ABOUT THIS TASK
Below are some records; write them all out again exactly.

TASK INPUT
/-- `crrd` (R93). -/
def crRead (d : Reg) (r : Nat) : M Unit := do
  okG d
  crAccess r
  let _ ← operands [] (some d)
  let v := (← get).crValue r
  crReadClear r v
  writeG d v
  done

/-- Writes a value that is in range into a register; `w1c` holds the W1C bits written with 1. -/
def crStore (r : Nat) (v w1c : W64) : M Unit := do
  let s ← get
  let sys := slotClass s.cur.slot == 2
  refuseIf (v &&& crZero r sys != 0)
  let old := s.crValue r
  let new := (old &&& ~~~ crRw r sys) ||| (v &&& crRw r sys)
  if r = 0x880 then
    if bit w1c 1 then act (.coreReg 0x880 2) else pure ()
  else if Lnk.isReg r then
    let p := Lnk.split r
    refuseIf (Lnk.refused s p.1 p.2 new)
    if p.2 = 5 then pure () else act (.coreReg (BitVec.ofNat 12 r) new)
  else if isGraphReg r then
    if (s.ownView.graphSel s.cur.core s.cur.slot).1.isSome then act (.coreReg (BitVec.ofNat 12 r) new) else pure ()
  else if r = 0x025 then
    refuseIf (new == 0)
    act (.coreReg 0x025 new)
  else if r = 0x882 ∨ r = 0x883 then act (.coreReg (BitVec.ofNat 12 r) new)
  else if r = 0x031 then
    let a := new &&& 0xFFF8
    refuseIf (decide (tcmSize s.cur.core < a.toNat + 8))
    if bit new 0 then memStore a (bvBytes (BitVec.ofNat 64 ((fld s.regs.batch 0 32 + 2 ^ 32 - 1) % 2 ^ 32)) 8) 0 3 0 else pure ()
    modify (fun s => s.modRegs (fun x => x.crSet r new))
  else if r = 0x028 then
    -- a pending matrix fault keeps the word it has by then (R263)
    modify (fun s => s.modMe (fun x => { x with matrix := x.matrixPending, regs := x.regs.crSet r new }))
    act (.coreReg 0x028 new)
  else modify (fun s => s.modRegs (fun x => x.crSet r new))

/-- `crwr` (R93). -/
def crWrite (r : Nat) (a : Reg) : M Unit := do
  okG a
  crOpen r
  let p ← operands [a] none
  let v ← readG p a
  crStore r v v
  done

def execCrrd (d : Reg) (r : BitVec 12) (s : State) := insn (crRead d r.toNat) s
def execCrwr (r : BitVec 12) (a : Reg) (s : State) := insn (crWrite r.toNat a) s

/-- CRSET: the register OR G(S1); a W1C bit is written with 1 where G(S1) holds 1 (R93). -/
def execCrset (r : BitVec 12) (a : Reg) (s : State) := insn (do
  okG a
  crOpen r.toNat
  let p ← operands [a] none
  let v ← readG p a
  crStore r.toNat ((← get).crValue r.toNat ||| v) v
  done) s

/-- CRCLR: the register AND NOT G(S1); W1C bits are untouched (R93). -/
def execCrclr (r : BitVec 12) (a : Reg) (s : State) := insn (do
  okG a
  crOpen r.toNat
  let p ← operands [a] none
  let v ← readG p a
  crStore r.toNat ((← get).crValue r.toNat &&& ~~~ v) 0
  done) s

def execCpydoneWrite (a : Reg) (s : State) := insn (crWrite 0x031 a) s
def execMwgtWrite (a : Reg) (s : State) := insn (crWrite 0x025 a) s
def execHealthRead (d : Reg) (s : State) := insn (crRead d 0x880) s
def execLnkRateWrite (link : Fin 18) (a : Reg) (s : State) := insn (crWrite (0x900 + 16 * link.val) a) s
def execLnkTrapWrite (link : Fin 18) (a : Reg) (s : State) := insn (crWrite (0x909 + 16 * link.val) a) s
def execLnkDegradeRead (link : Fin 18) (d : Reg) (s : State) := insn (crRead d (0x905 + 16 * link.val)) s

REPLY
/-- `crrd` (R93). -/
def crRead (d : Reg) (r : Nat) : M Unit := do
  okG d
  crAccess r
  let _ ← operands [] (some d)
  let v := (← get).crValue r
  crReadClear r v
  writeG d v
  done

/-- Writes a value that is in range into a register; `w1c` holds the W1C bits written with 1. -/
def crStore (r : Nat) (v w1c : W64) : M Unit := do
  let s ← get
  let sys := slotClass s.cur.slot == 2
  refuseIf (v &&& crZero r sys != 0)
  let old := s.crValue r
  let new := (old &&& ~~~ crRw r sys) ||| (v &&& crRw r sys)
  if r = 0x880 then
    if bit w1c 1 then act (.coreReg 0x880 2) else pure ()
  else if Lnk.isReg r then
    let p := Lnk.split r
    refuseIf (Lnk.refused s p.1 p.2 new)
    if p.2 = 5 then pure () else act (.coreReg (BitVec.ofNat 12 r) new)
  else if isGraphReg r then
    if (s.ownView.graphSel s.cur.core s.cur.slot).1.isSome then act (.coreReg (BitVec.ofNat 12 r) new) else pure ()
  else if r = 0x025 then
    refuseIf (new == 0)
    act (.coreReg 0x025 new)
  else if r = 0x882 ∨ r = 0x883 then act (.coreReg (BitVec.ofNat 12 r) new)
  else if r = 0x031 then
    let a := new &&& 0xFFF8
    refuseIf (decide (tcmSize s.cur.core < a.toNat + 8))
    if bit new 0 then memStore a (bvBytes (BitVec.ofNat 64 ((fld s.regs.batch 0 32 + 2 ^ 32 - 1) % 2 ^ 32)) 8) 0 3 0 else pure ()
    modify (fun s => s.modRegs (fun x => x.crSet r new))
  else if r = 0x028 then
    -- a pending matrix fault keeps the word it has by then (R263)
    modify (fun s => s.modMe (fun x => { x with matrix := x.matrixPending, regs := x.regs.crSet r new }))
    act (.coreReg 0x028 new)
  else modify (fun s => s.modRegs (fun x => x.crSet r new))

/-- `crwr` (R93). -/
def crWrite (r : Nat) (a : Reg) : M Unit := do
  okG a
  crOpen r
  let p ← operands [a] none
  let v ← readG p a
  crStore r v v
  done

def execCrrd (d : Reg) (r : BitVec 12) (s : State) := insn (crRead d r.toNat) s
def execCrwr (r : BitVec 12) (a : Reg) (s : State) := insn (crWrite r.toNat a) s

/-- CRSET: the register OR G(S1); a W1C bit is written with 1 where G(S1) holds 1 (R93). -/
def execCrset (r : BitVec 12) (a : Reg) (s : State) := insn (do
  okG a
  crOpen r.toNat
  let p ← operands [a] none
  let v ← readG p a
  crStore r.toNat ((← get).crValue r.toNat ||| v) v
  done) s

/-- CRCLR: the register AND NOT G(S1); W1C bits are untouched (R93). -/
def execCrclr (r : BitVec 12) (a : Reg) (s : State) := insn (do
  okG a
  crOpen r.toNat
  let p ← operands [a] none
  let v ← readG p a
  crStore r.toNat ((← get).crValue r.toNat &&& ~~~ v) 0
  done) s

def execCpydoneWrite (a : Reg) (s : State) := insn (crWrite 0x031 a) s
def execMwgtWrite (a : Reg) (s : State) := insn (crWrite 0x025 a) s
def execHealthRead (d : Reg) (s : State) := insn (crRead d 0x880) s
def execLnkRateWrite (link : Fin 18) (a : Reg) (s : State) := insn (crWrite (0x900 + 16 * link.val) a) s
def execLnkTrapWrite (link : Fin 18) (a : Reg) (s : State) := insn (crWrite (0x909 + 16 * link.val) a) s
def execLnkDegradeRead (link : Fin 18) (d : Reg) (s : State) := insn (crRead d (0x905 + 16 * link.val)) s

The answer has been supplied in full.